Flight information boards showed rows of cancellations as tourists arrived at the busy Bali airport expecting to catch flights home.

Hundreds of flights are cancelled and authorities say seven flights were diverted to airports in Jakarta, Surabaya and Singapore when the closure was announced at about 6 am.

Indonesian authorities raised the alert for a menacing volcano on the tourist island of Bali to the highest level and ordered people within 10 kilometres (6 miles) to evacuate.

The National Disaster Mitigation Agency said Bali's international airport had closed for 24 hours and authorities would consider reopening it on Tuesday after evaluating the situation.

Airport authorities say the decision to close Bali's I Gusti Ngurah Rai airport was made after tests showed ash had reached its airspace.

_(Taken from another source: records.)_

theorem parts_nodup {s : State} {t : Team} {c : Nat} (h : OneCourse s t c) : (lanesIn s.issue.parts c).Nodup :=
  (h.lifted.ascending c).2.imp fun h => Nat.ne_of_lt h

theorem reap_loads (z : Course) (n : Nat) (v : List PendingLoad) : ({ z with loads := v } : Course).reap n = { z.reap n with loads := v } := by
  by_cases h : (z.liveMask &&& ~~~(nth z.dead n 0)) == 0
  · have h' : (({ z with loads := v } : Course).liveMask &&& ~~~(nth ({ z with loads := v } : Course).dead n 0)) == 0 := h
    rw [Course.reap, Course.reap, if_pos h, if_pos h']
    rfl
  · have h' : ¬ (({ z with loads := v } : Course).liveMask &&& ~~~(nth ({ z with loads := v } : Course).dead n 0)) == 0 := h
    rw [Course.reap, Course.reap, if_neg h, if_neg h']

theorem reapSources_loads (z : Course) (srcs : List Operand) (v : List PendingLoad) :
    ({ z with loads := v } : Course).reapSources srcs = { z.reapSources srcs with loads := v } := by
  unfold Course.reapSources
  generalize (srcs.flatMap fun o => lastNames o.1 o.2) = ns
  induction ns generalizing z with
  | nil => rfl
  | cons n t ih => rw [List.foldl_cons, List.foldl_cons, reap_loads]; exact ih (z.reap n)

theorem Written.trans {a b c : Course} {r1 r2 ls : List Nat} (h : Written a b r1 [] ls) (k : Written b c r2 [] ls) : Written a c (r1 ++ r2) [] ls := by
  have live : b.live = a.live := h.threads.live
  refine ⟨k.ok, h.threads.trans k.threads, ?_, ?_, ?_, ?_, ?_, ?_, h.rest.trans k.rest⟩
  · exact (h.saved.mono fun x hx => namesAny_mono (by simp) (by simp) hx).trans h.threads (k.saved.mono fun x hx => namesAny_mono (by simp) (by simp) hx)
  · intro n l hl hn
    rw [k.reg n l (by rw [live]; exact hl) (fun e => hn ⟨by simp [e.1], e.2⟩), h.reg n l hl fun e => hn ⟨by simp [e.1], e.2⟩]
  · intro n hn l hl
    simp only [List.mem_append, not_or] at hn
    rw [k.free n hn.2 l (by rw [live]; exact hl), h.free n hn.1 l hl]
  · intro n l hl hn
    rw [k.dead n l (by rw [live]; exact hl) (fun e => hn ⟨by simp [e.1], e.2⟩), h.dead n l hl fun e => hn ⟨by simp [e.1], e.2⟩]
  · intro n l hl hn
    obtain ⟨a1, a2⟩ := h.opf n l hl (by simp)
    obtain ⟨b1, b2⟩ := k.opf n l (by rw [live]; exact hl) (by simp)
    exact ⟨b1.trans a1, fun e => (b2 (by simp)).trans (a2 (by simp))⟩
  · intro j h1 h2
    have e := h.latch j (fun n hn => h1 n (by simp [hn])) h2
    rw [← e] at h1 h2 ⊢
    exact k.latch j (fun n hn => h1 n (by simp [hn])) h2

/-- A write of one 32-bit name per lane. -/
theorem write32 {z : Course} (hz : z.Ok) (hlt : ∀ l ∈ z.live, l < 32) {full : Bool} {L : List Nat} {n : Nat} (hn : n < 64) {sh : Shape} {v : Nat → W64}
    (hL : ∀ l ∈ L, l ∈ z.live) (hfull : full = true → ∀ l ∈ z.live, l ∈ L) (hsh : sh = .g ∨ (sh = .u ∧ ∀ l k, v l = v k)) :
    Written z (z.writeReg full L false n ⟨sh, v⟩) [n] [] L ∧ ∀ l ∈ L, regRow (z.writeReg full L false n ⟨sh, v⟩) n l = lo32 (v l) := by
  obtain ⟨w, val, _⟩ := writeDst_spec (c := z) hz hlt (full := full) (ls := L) (wide := false) (d := .reg ⟨n, hn⟩) (r := ⟨sh, v⟩) rfl hL hfull
    (fun _ => ⟨fun h l _ => by
        rcases hsh with e | e
        · rw [e] at h; cases h
        · exact e.2 _ _,
      fun h => by
        rcases hsh with e | e
        · rw [e] at h; cases h
        · rw [e.1] at h; cases h⟩)
  refine ⟨w, fun l hl => ?_⟩
  have k := val (by simp) l hl
  simp only [dstRead, regView, resultOf, Bool.false_eq_true, if_false] at k
  have := congrArg lo32 k
  simpa [Course.writeDst] using this

theorem vals_at {L : List Nat} {f : Nat → List W32} {l : Nat} (hl : l ∈ L) : nth (L.map f) (L.idxOf l) [] = f l := by
  have h : L.idxOf l < L.length := List.idxOf_lt_length_iff.mpr hl
  unfold nth
  rw [List.getElem?_map, List.getElem?_eq_getElem h]
  simp

/-- What an access leaves in its course at once, and what is on its way to it. -/
structure Gives (acc : Access) (full one : Bool) (L : List Nat) (vals : Nat → List W32) (z : Course) (regs ps : List Nat) (loads : List PendingLoad) : Prop where
  written : ∃ W, Written z W regs [] L ∧ (∀ n ∈ regs, ∀ l ∈ L, regRow W n l = nth (vals l) (n - acc.aux) 0) ∧
    ({ z.give acc full one L (L.map vals) with loads := z.loads } : Course) = W.dropLatches ps L
  loads : (z.give acc full one L (L.map vals)).loads = z.loads ++ loads

theorem gives_load {acc : Access} (hb : acc.kind.comesBack = true) {full one : Bool} {L : List Nat} {vals : Nat → List W32} {z : Course} (hz : z.Ok) :
    Gives acc full one L vals z [] (if acc.kind.latches then [] else [3]) [memLoad acc full one L vals] := by
  have key : z.give acc full one L (L.map vals) =
      (let x : Course := { z with loads := z.loads ++ [memLoad acc full one L vals] }
       if acc.kind.latches then x else x.dropLatch 3 L) := by
    unfold Course.give memLoad
    cases hk : acc.kind <;> rw [hk] at hb <;> first | rfl | (exfalso; revert hb; simp [AccKind.comesBack])
  refine ⟨⟨z, .rfl' hz L, fun _ h => (by cases h), ?_⟩, ?_⟩
  · rw [key]; dsimp only; split <;> rfl
  · rw [key]; dsimp only; split <;> rfl

theorem gives_store {acc : Access} {n : Nat} (hb : acc.kind = .store n) {full one : Bool} {L : List Nat} {vals : Nat → List W32} {z : Course} (hz : z.Ok) :
    Gives acc full one L vals z [] [3] [] := by
  have key : z.give acc full one L (L.map vals) = z.dropLatch 3 L := by unfold Course.give; rw [hb]
  refine ⟨⟨z, .rfl' hz L, fun _ h => (by cases h), ?_⟩, ?_⟩
  · rw [key]; rfl
  · rw [key]; exact (List.append_nil _).symm

theorem gives_none {acc : Access} (hb : acc.kind = .mon) {full one : Bool} {L : List Nat} {vals : Nat → List W32} {z : Course} (hz : z.Ok) :
    Gives acc full one L vals z [] [] [] := by
  have key : z.give acc full one L (L.map vals) = z := by unfold Course.give; rw [hb]
  refine ⟨⟨z, .rfl' hz L, fun _ h => (by cases h), ?_⟩, ?_⟩
  · rw [key]; rfl
  · rw [key]; exact (List.append_nil _).symm

theorem gives_stamp {acc : Access} {n : Nat} (hb : acc.kind = .sts n) (ha : acc.aux + 1 < 64) {full : Bool} {L : List Nat} {vals : Nat → List W32} {z : Course}
    (hz : z.Ok) (hlt : ∀ l ∈ z.live, l < 32) (hL : ∀ l ∈ L, l ∈ z.live) (hfull : full = true → ∀ l ∈ z.live, l ∈ L) :
    Gives acc full false L vals z [acc.aux, acc.aux + 1] [3] [] := by
  let val (k l : Nat) : W64 := zx64 (nth (nth (L.map vals) (L.idxOf l) []) k 0)
  have key : z.give acc full false L (L.map vals) =
      ((z.writeReg full L false acc.aux ⟨.g, val 0⟩).writeReg full L false (acc.aux + 1) ⟨.g, val 1⟩).dropLatch 3 L := by unfold Course.give; rw [hb]; rfl
  obtain ⟨w1, v1⟩ := write32 hz hlt (n := acc.aux) (by omega) (sh := .g) (v := val 0) hL hfull (.inl rfl)
  have live1 : (z.writeReg full L false acc.aux ⟨.g, val 0⟩).live = z.live := w1.threads.live
  obtain ⟨w2, v2⟩ := write32 w1.ok (by rw [live1]; exact hlt) (n := acc.aux + 1) ha (sh := .g) (v := val 1) (by rw [live1]; exact hL) (by rw [live1]; exact hfull) (.inl rfl)
  have w := w1.trans w2
  refine ⟨⟨_, w, fun k hk l hl => ?_, ?_⟩, ?_⟩
  · have at0 : ∀ j, lo32 (val j l) = nth (vals l) j 0 := by
      intro j
      show lo32 (zx64 _) = _
      rw [vals_at hl]; simp
    simp only [List.mem_cons, List.not_mem_nil, or_false] at hk
    rcases hk with rfl | rfl
    · rw [w2.reg acc.aux l (by rw [live1]; exact hL l hl) (by simp), v1 l hl, at0]; simp
    · rw [v2 l hl, at0]; simp
  · rw [key]
    have : ((z.writeReg full L false acc.aux ⟨.g, val 0⟩).writeReg full L false (acc.aux + 1) ⟨.g, val 1⟩).loads = z.loads := w.rest.loads
    show ({ Course.dropLatch _ 3 L with loads := z.loads } : Course) = Course.dropLatch _ 3 L
    rw [← this]
    rfl
  · rw [key, List.append_nil]
    exact w.rest.loads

Mount Agung has been hurling ash thousands of meters into the atmosphere, which forced the small international airport on the neighbouring island of Lombok to close Sunday as the plumes drifted east.

Geological agency head, Kasbani, said the alert level was raised at 6 am on Monday because the volcano has shifted from steam-based eruptions to magmatic eruptions. However, he says he's still not expecting a major eruption.

"We don't expect a big eruption but we have to stay alert and anticipate," he says.

Previously the exclusion zone around the volcano ranged between 6 and 7.5 kilometres.

The volcano's last major eruption in 1963 killed about 1,100 people.